For nearly 250 years, the United States Constitution has served as the framework beneath the American experiment in self-government. Yet many citizens encounter the Constitution only through politics, court decisions, headlines, or public debate, often without understanding the structure that makes constitutional government possible.
In The Constitutional Operating System, attorney, entrepreneur, and systems thinker Lisa J. Scott presents the Constitution as an operating system—a carefully designed architecture that allocates authority, protects rights, limits government power, and preserves liberty through structure rather than emotion.
Using a clear systems-based approach, Scott explores:
• The source of governmental authority and the meaning of "We the People"
• Enumerated powers, federalism, and separation of powers
• Checks and balances as safeguards against concentrated authority
• Due process, free speech, property rights, and individual liberty
• Constitutional amendment as the lawful path to change
• Institutional drift, emergency powers, judicial substitution, and administrative expansion
• The dangers of emotional politics and governance by impulse
• Constitutional literacy, citizenship, and civic stewardship
Throughout the book, original diagrams and visual frameworks help readers understand how constitutional systems function, how they drift, and how free societies preserve liberty over time.
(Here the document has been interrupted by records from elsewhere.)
/-- The causes of a change of show state, in the order of R4's table. -/
inductive ShowCause where
  | loadCues | start | startTimer | changeover | runout | stall | recovery | secondFault | stopShow | clearShow
  | resetScreen
deriving DecidableEq, Repr

/-- The two causes of a fault event (R2). -/
inductive FaultCause where
  | lamp | speed
deriving DecidableEq, Repr

/-- The cue kinds, in the order of R8's table. -/
inductive CueKind where
  | motor | changeover | lights | gateClose | lastCall | breakLead | mark
deriving DecidableEq, Repr

/-- A cue: what it does, at which frame of the reel, with which argument (0 where its kind takes none). -/
structure Cue where
  kind : CueKind
  frame : Nat
  arg : Nat
deriving DecidableEq, Repr

/-- A cue set: reel number, reel length, and the cues in list order, each with its fired marker (R5, R9). -/
structure CueSet where
  reel : Nat
  length : Nat
  cues : List (Cue × Bool)
deriving DecidableEq, Repr

/-- A head record: the two commands as last given, the three line states as last seen, the speed-lost marker (R1) and
the stop-at-runout marker (R15). -/
structure HeadRec where
  motor : Bool
  douser : Bool
  atSpeed : Bool
  runout : Bool
  lampOk : Bool
  speedLost : Bool
  stopAtRunout : Bool
deriving DecidableEq, Repr

/-- A screen record (spec/01_the_show_timeline.md, The screen record). `active` is none for an emptied active set, and
`f` is the show frame count F. -/
structure Screen where
  phase : ShowState
  reel : Nat
  frame : Nat
  f : BitVec 32
  active : Option CueSet
  staged : Option CueSet
  countdown : Option Nat
  heldHead : Option Head
  leadFired : Bool
  headA : HeadRec
  headB : HeadRec
  lights : Nat
  gateOpen : Bool
  orderingOpen : Bool
  breakWindow : Bool
  startTimer : Option Nat
  startSetting : Nat
  leadSetting : Nat
deriving DecidableEq, Repr

/-! ## Sound Path Unit (R35 to R64) -/

/-- The servo states (spec/02, The servo record). -/
inductive ServoState where
  | silent | capture | track | locked | coast
deriving DecidableEq, Repr

/-- The sources of a screen's sound (R55). -/
inductive Source where
  | programme | onBreak | mute
deriving DecidableEq, Repr

/-- The causes of a source request (R56). -/
inductive SourceCause where
  | auto | host
deriving DecidableEq, Repr

/-- A stored sound block: the block or sequence number it is keyed by, and its 256 stereo frames (R37, R39). -/
structure Block where
  tag : Nat
  frames : List Stereo
deriving DecidableEq, Repr

/-- The servo settings of R41 that SERVO SET changes. -/
structure ServoSettings where
  offset : Int
  window : Nat
  deadband : Nat
  gain : Nat
  rmax : Nat
  coastLimit : Nat
deriving DecidableEq, Repr

/-- The servo record (spec/02, The servo record). `gap` is the open underrun gap: its start position and its length
so far. -/
structure Servo where
  state : ServoState
  p : BitVec 32
  a : Int
  r : Int
  lockRun : Nat
  error : Option Int
  prev : Stereo
  gap : Option (BitVec 32 × Nat)
  coastGap : Option Nat
  coastLimit : Option Nat
  settings : ServoSettings
deriving DecidableEq, Repr

/-- One screen's sound path: the link receiver (none while hunting, the bytes of the block so far otherwise, R35), the
two rings, the break cursor, whether a run of break gaps is open (R40), the servo, the source and the level record
(R54; `ramp` is the pending source of the ramp-down in progress with its cause), the counts and the two outputs
(R59). -/
structure Sound where
  rx : Option (List Byte)
  prog : Tab (Option Block)
  brk : Tab (Option Block)
  cursor : Option (Nat × Nat)
  breakGapOpen : Bool
  servo : Servo
  source : Source
  ramp : Option (Source × SourceCause)
  level : Nat
  target : Nat
  stepCount : Nat
  linkErrors : Nat
  late : Nat
  early : Nat
  jumps : Nat
  underruns : Nat
  breakGaps : Nat
  feed : Stereo
  bus : Stereo
deriving DecidableEq, Repr

/-! ## Loop Poller (R65 to R90) -/

/-- The confinement states of a post (R69). -/
inductive Confinement where
  | heard | doubtful | dropped
deriving DecidableEq, Repr

/-- A post table entry (R69): lamp values are the codes of spec/03's lamp list, the last accepted sequence is 0, 1 or
none. -/
structure Post where
  present : Bool
  errors : Nat
  conf : Confinement
  turn : Nat
  recovery : Option Nat
  probeDue : Bool
  lamp0 : Nat
  lamp1 : Nat
  spk0 : Bool
  spk1 : Bool
  lastSeq : Option Nat
deriving DecidableEq, Repr

/-- The states of an outbound slot (R75). -/
inductive SlotUse where
  | free | pending | inFlight
deriving DecidableEq, Repr

/-- The payload kinds (spec/03, The loop frame). -/
inductive SlotKind where
  | lamps | speakers
deriving DecidableEq, Repr

/-- Who placed an outbound slot (R75). -/
inductive Origin where
  | ct | oe | host
deriving DecidableEq, Repr

/-- An outbound slot (R75): the values are None for a side that is not enabled. -/
structure OutSlot where
  use : SlotUse
  post : Nat
  kind : SlotKind
  v0 : Option Nat
  v1 : Option Nat
  prio : Nat
  origin : Origin
  age : Nat
  fails : Nat
deriving DecidableEq, Repr

/-- The functions of a header (spec/03, The loop frame). -/
inductive LoopFn where
  | poll | send | probe
deriving DecidableEq, Repr

/-- Where a transaction stands: its header is being sent, or its response window is open with the window's length and
what is left of it, both in tenths of a millisecond (none: a window setting of 0, R66). -/
inductive WindowState where
  | sending
  | listening (length : Nat) (left : Option Nat)
deriving DecidableEq, Repr

/-- The transaction in flight (R65), with the header as it goes out on the line. -/
structure Transaction where
  post : Nat
  fn : LoopFn
  slot : Option (Fin 16)
  waits : Nat
  agains : Nat
  header : List Byte
  window : WindowState
deriving DecidableEq, Repr

/-- A repeat asked for by an AGAIN and not yet started (R67). -/
structure RepeatDue where
  post : Nat
  fn : LoopFn
  slot : Option (Fin 16)
  agains : Nat
  header : List Byte
deriving DecidableEq, Repr

/-- The ownership states of a loop (R84). -/
inductive Ownership where
  | polling | yielding | lent | reclaiming
deriving DecidableEq, Repr

/-- One loop's poller state. `nextAge` numbers the slots in the order in which they are placed (R73), `windowSetting`
is in tenths of a millisecond and `lendSetting` in seconds (R87). -/
structure LoopRec where
  posts : Tab Post
  slots : Vector OutSlot 16
  nextAge : Nat
  owner : Ownership
  lendAllowed : Bool
  request : Bool
  grant : Bool
  lendTimer : Option Nat
  overflow : Bool
  cursor : Nat
  sendRun : Nat
  current : Option Transaction
  repeatDue : Option RepeatDue
  rows : Tab Bool
  errors : Nat
  repeats : Nat
  badRecords : Nat
  undelivered : Nat
  windowSetting : Nat
  lendSetting : Nat
deriving DecidableEq, Repr

/-! ## Gate Lane Controller (R91 to R116) -/

/-- The lane states (spec/04, The lane record). -/
inductive LaneState where
  | closed | empty | present | opening | passing | closing | stalled
deriving DecidableEq, Repr

/-- The barrier commands (R92). -/
inductive Barrier where
  | up | down
deriving DecidableEq, Repr

/-- The reasons of a refused admission, in the order of R100. -/
inductive Refuse where
  | used | late | full | storeError | closed
deriving DecidableEq, Repr

/-- What a lane's reader shows the driver (R94). -/
inductive ReaderAnswer where
  | admitted (screen : ScreenId)
  | refusedFor (reason : Refuse)
  | reRead
  | laneClosed
  | go
  | notFound
deriving DecidableEq, Repr

/-- What a lane holds: nothing, a pending admission of an entry lane, or a pending exit of an exit lane (R99, R107,
R108). -/
inductive Pending where
  | absent
  | admission (car ticket : Nat) (screen : ScreenId)
  | exit (car : Nat)
  | anonymous
deriving DecidableEq, Repr

/-- The lane counters (R112). -/
structure LaneCounts where
  crossings : Nat
  used : Nat
  late : Nat
  full : Nat
  storeError : Nat
  closed : Nat
  withdrawals : Nat
  tailgates : Nat
  anonymous : Nat
  readerErrors : Nat
deriving DecidableEq, Repr

/-- A lane record (spec/04). The four countdowns are the dwell, stall, barrier travel and exit read timers; the
settings are in seconds; `answer` is what the reader last showed. -/
structure Lane where
  state : LaneState
  arming : Detector
  barrierLoop : Detector
  command : Barrier
  feedback : Feedback
  pending : Pending
  closeDeferred : Bool
  dwell : Option Nat
  stall : Option Nat
  travel : Option Nat
  exitRead : Option Nat
  counts : LaneCounts
  dwellSetting : Nat
  stallSetting : Nat
  exitReadSetting : Nat
  answer : Option ReaderAnswer
deriving DecidableEq, Repr

/-! ## The records of the Record Store (R117, R120, R137, R142, R111) -/

/-- The ticket classes (R94). -/
inductive TicketClass where
  | car | pass | staff | comp
deriving DecidableEq, Repr

/-- The states of a car (R117). -/
inductive CarState where
  | entering | onField | parked | leaving
deriving DecidableEq, Repr

/-- A car record (R117). -/
structure Car where
  number : Nat
  ticket : Nat
  cls : TicketClass
  screen : ScreenId
  state : CarState
  entryLane : LaneId
  entryMinute : Nat
  bay : Option Nat
  checkin : Option Nat
  wired : Bool
  orders : List Nat
  unchecked : Bool
deriving DecidableEq, Repr

/-- The record of an open bay (R120). A closed bay's slot is free and holds no record (R190). -/
structure Bay where
  occupant : Option Nat
  speaker : Bool
deriving DecidableEq, Repr

/-- The stock modes (R137). -/
inductive StockMode where
  | finite | unlimited
deriving DecidableEq, Repr

/-- The record of a defined menu item with its five tallies (R137). -/
structure MenuItem where
  station : StationId
  price : Nat
  available : Bool
  mode : StockMode
  loaded : Nat
  remaining : Nat
  pending : Nat
  sold : Nat
  waste : Nat
deriving DecidableEq, Repr

/-- The states of an order line (R161). -/
inductive LineState where
  | pending | making | done
deriving DecidableEq, Repr

/-- One line of an order (R142). -/
structure Line where
  item : Nat
  qty : Nat
  state : LineState
deriving DecidableEq, Repr

/-- The order modes (R142). -/
inductive OrderMode where
  | now | atBreak
deriving DecidableEq, Repr

/-- The order states (R142). -/
inductive OrderState where
  | held | queued | ready | taken
deriving DecidableEq, Repr

/-- An order record (R142). -/
structure Order where
  number : Nat
  car : Nat
  screen : ScreenId
  mode : OrderMode
  state : OrderState
  lines : List Line
  total : Nat
  accepted : Nat
  readyMinute : Option Nat
  taker : Option RunnerId
  carGone : Bool
deriving DecidableEq, Repr

/-- A used-ticket entry (R111). -/
structure Ticket where
  ticket : Nat
  lane : LaneId
  minute : Nat
deriving DecidableEq, Repr

/-! ## Record Store (R190 to R200) -/

/-- The five tables, in the order of R190. -/
inductive TableId where
  | car | bay | order | menu | ticket
deriving DecidableEq, Repr

/-- Which halves of a record were found wrong (R191). -/
inductive Halves where
  | first | second | both
deriving DecidableEq, Repr

/-- A slot's state (R190). A slot in use holds its record; a slot under test remembers whether it was quarantined. -/
inductive SlotState (ρ : Type) where
  | free
  | inUse (record : ρ)
  | quarantined
  | underTest (wasQuarantined : Bool)
deriving DecidableEq, Repr

/-- One slot of a table: its state, whether the stored halves have wrong parity, and whether the memory of the slot
fails the slot test (R197). No command damages memory: the surroundings do, between steps (log entry 2). -/
structure Slot (ρ : Type) where
  state : SlotState ρ
  badFirst : Bool
  badSecond : Bool
  failing : Bool
deriving DecidableEq, Repr

/-- The key by which the slot index names a record (R190): its number, and for an order slot the order's car. -/
structure Key where
  number : Nat
  car : Option Nat
deriving DecidableEq, Repr

/-- The running slot test: table, cursor and the four counts (R196). -/
structure TestRun where
  table : TableId
  cursor : Nat
  visited : Nat
  passed : Nat
  returned : Nat
  quarantined : Nat
deriving DecidableEq, Repr
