-- ==== Sys2Proof/Machine/Clock.lean ====
section
/-! DEFINITION. What a millisecond does (log entry 1): the night clock counts in RUN (R208), every running countdown runs
down (spec/00_scope.md, Timers), and a countdown that reaches its end puts its expiry command in the queue. -/

namespace Sys2Proof.Machine

/-! ## Countdowns -/

/-- A countdown one millisecond later. -/
def tickTimer : Option Nat → Option Nat
  | none => none
  | some n => some (n - 1)

/-- A countdown in tenths of a millisecond one millisecond later. -/
def tickTenths : Option Nat → Option Nat
  | none => none
  | some n => some (n - 10)

/-- The command due when a countdown comes from above 0 to 0. -/
def dueAt (last : Nat) (timer : Option Nat) (c : Instr) : List Instr :=
  match timer with
  | some n => if 0 < n ∧ n ≤ last then [c] else []
  | none => []

/-- A screen's countdowns one millisecond later. -/
def Screen.tick (sc : Screen) : Screen :=
  { sc with countdown := tickTimer sc.countdown, startTimer := tickTimer sc.startTimer }

/-- What falls due on a screen's timeline: a start timer, a motor lead reached (R18), a break's end. -/
def Screen.due1ms (id : ScreenId) (sc : Screen) : List Instr :=
  dueAt 1 sc.startTimer (.startTimerExpiry id) ++
    (if sc.phase = .onBreak ∧ sc.leadSetting ≠ 0 ∧ sc.countdown = some (sc.leadSetting * 1000 + 1)
     then [.motorLeadReached id] else []) ++
    dueAt 1 sc.countdown (.breakCountdownExpiry id)

/-- A sound path's timers one millisecond later. -/
def Sound.tick (sd : Sound) : Sound :=
  { sd with servo := { sd.servo with
      coastGap := tickTimer sd.servo.coastGap, coastLimit := tickTimer sd.servo.coastLimit } }

/-- What falls due on a sound path. -/
def Sound.due1ms (id : ScreenId) (sd : Sound) : List Instr :=
  dueAt 1 sd.servo.coastGap (.coastGapExpiry id) ++ dueAt 1 sd.servo.coastLimit (.coastLimitExpiry id)

/-- What is left of an open response window, in tenths of a millisecond. -/
def LoopRec.windowLeft (l : LoopRec) : Option Nat :=
  match l.current with
  | some t =>
    match t.window with
    | .listening _ left => left
    | .sending => none
  | none => none

/-- A transaction's window one millisecond later. -/
def Transaction.tick (t : Transaction) : Transaction :=
  match t.window with
  | .listening n left => { t with window := .listening n (tickTenths left) }
  | .sending => t

/-- A loop's timers one millisecond later. -/
def LoopRec.tick (l : LoopRec) : LoopRec :=
  { l with
    current := l.current.map Transaction.tick
    lendTimer := tickTimer l.lendTimer
    posts := Tab.mapEntries Post.reset (fun _ p => { p with recovery := tickTimer p.recovery }) l.posts }

/-- What falls due on a loop. -/
def LoopRec.due1ms (id : ScreenId) (l : LoopRec) : List Instr :=
  dueAt 10 l.windowLeft (.responseWindowExpiry id) ++ dueAt 1 l.lendTimer (.lendTimerExpiry id) ++
    (l.posts.map fun e => dueAt 1 e.2.recovery (.recoveryTimerExpiry id e.1)).flatten

/-- A lane's timers one millisecond later. -/
def Lane.tick (l : Lane) : Lane :=
  { l with
    dwell := tickTimer l.dwell, stall := tickTimer l.stall, travel := tickTimer l.travel
    exitRead := tickTimer l.exitRead }

/-- What falls due on a lane. -/
def Lane.due1ms (id : LaneId) (l : Lane) : List Instr :=
  dueAt 1 l.travel (.barrierTravelExpiry id) ++ dueAt 1 l.stall (.stallTimerExpiry id) ++
    dueAt 1 l.dwell (.dwellExpiry id) ++ dueAt 1 l.exitRead (.exitReadExpiry id)

/-- The yard's timers one millisecond later. -/
def Yard.tick (y : Yard) : Yard :=
  { y with
    loops := y.loops.map LoopRec.tick
    limits := Tab.mapEntries none (fun _ => tickTimer) y.limits
    runners := y.runners.map fun r => { r with timer := tickTimer r.timer } }

/-- What falls due in the yard: the loops, the check-in limits by car number, the take timers by runner. -/
def Yard.due1ms (y : Yard) : List Instr :=
  ((List.finRange 4).map fun lp => (y.loops[lp]).due1ms lp).flatten ++
    (y.limits.map fun e => dueAt 1 e.2 (.checkinLimitExpiry e.1)).flatten ++
    ((List.finRange 32).map fun r => dueAt 1 (y.runners[r]).timer (.takeTimerExpiry r)).flatten

/-! ## The whole part -/

/-- The commands whose countdowns end in the millisecond now passing, in the model's order (log entry 1). -/
def State.due1ms (s : State) : List Instr :=
  ((List.finRange 6).map fun ln => (s.lanes[ln]).due1ms ln).flatten ++
    ((List.finRange 4).map fun sc => (s.screens[sc]).due1ms sc).flatten ++
    ((List.finRange 4).map fun sc => (s.sound[sc]).due1ms sc).flatten ++ s.yard.due1ms

/-- The night clock's top: 4 bytes (R208). -/
def clockTop : Nat := 4294967295

/-- The night clock one millisecond later: it counts in RUN. Past its top it holds a free value, of 4 bytes (log entry
4). -/
def Link.tick (free : Nat) (l : Link) : Link :=
  match l.part with
  | .setup => l
  | .run =>
    { l with clock := if l.clock < clockTop then l.clock + 1 else Config.clockPastTop free % (clockTop + 1) }

/-- One millisecond passes. -/
def State.tick (s : State) : State :=
  { pending := s.pending ++ s.due1ms
    hostLine := s.hostLine
    screens := s.screens.map Screen.tick
    sound := s.sound.map Sound.tick
    lanes := s.lanes.map Lane.tick
    yard := { s.yard.tick with freeIndex := s.yard.freeIndex + 1 }
    link := s.link.tick s.yard.freeIndex }

end Sys2Proof.Machine
end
Written for citizens rather than legal scholars, The Constitutional Operating System is neither a partisan argument nor a legal textbook. It is a guide to understanding the structure beneath American self-government and the responsibilities that come with preserving it.
Published in recognition of America's 250th year, this book asks a timeless question:
Will the people continue to govern power—or will power gradually learn to govern the people?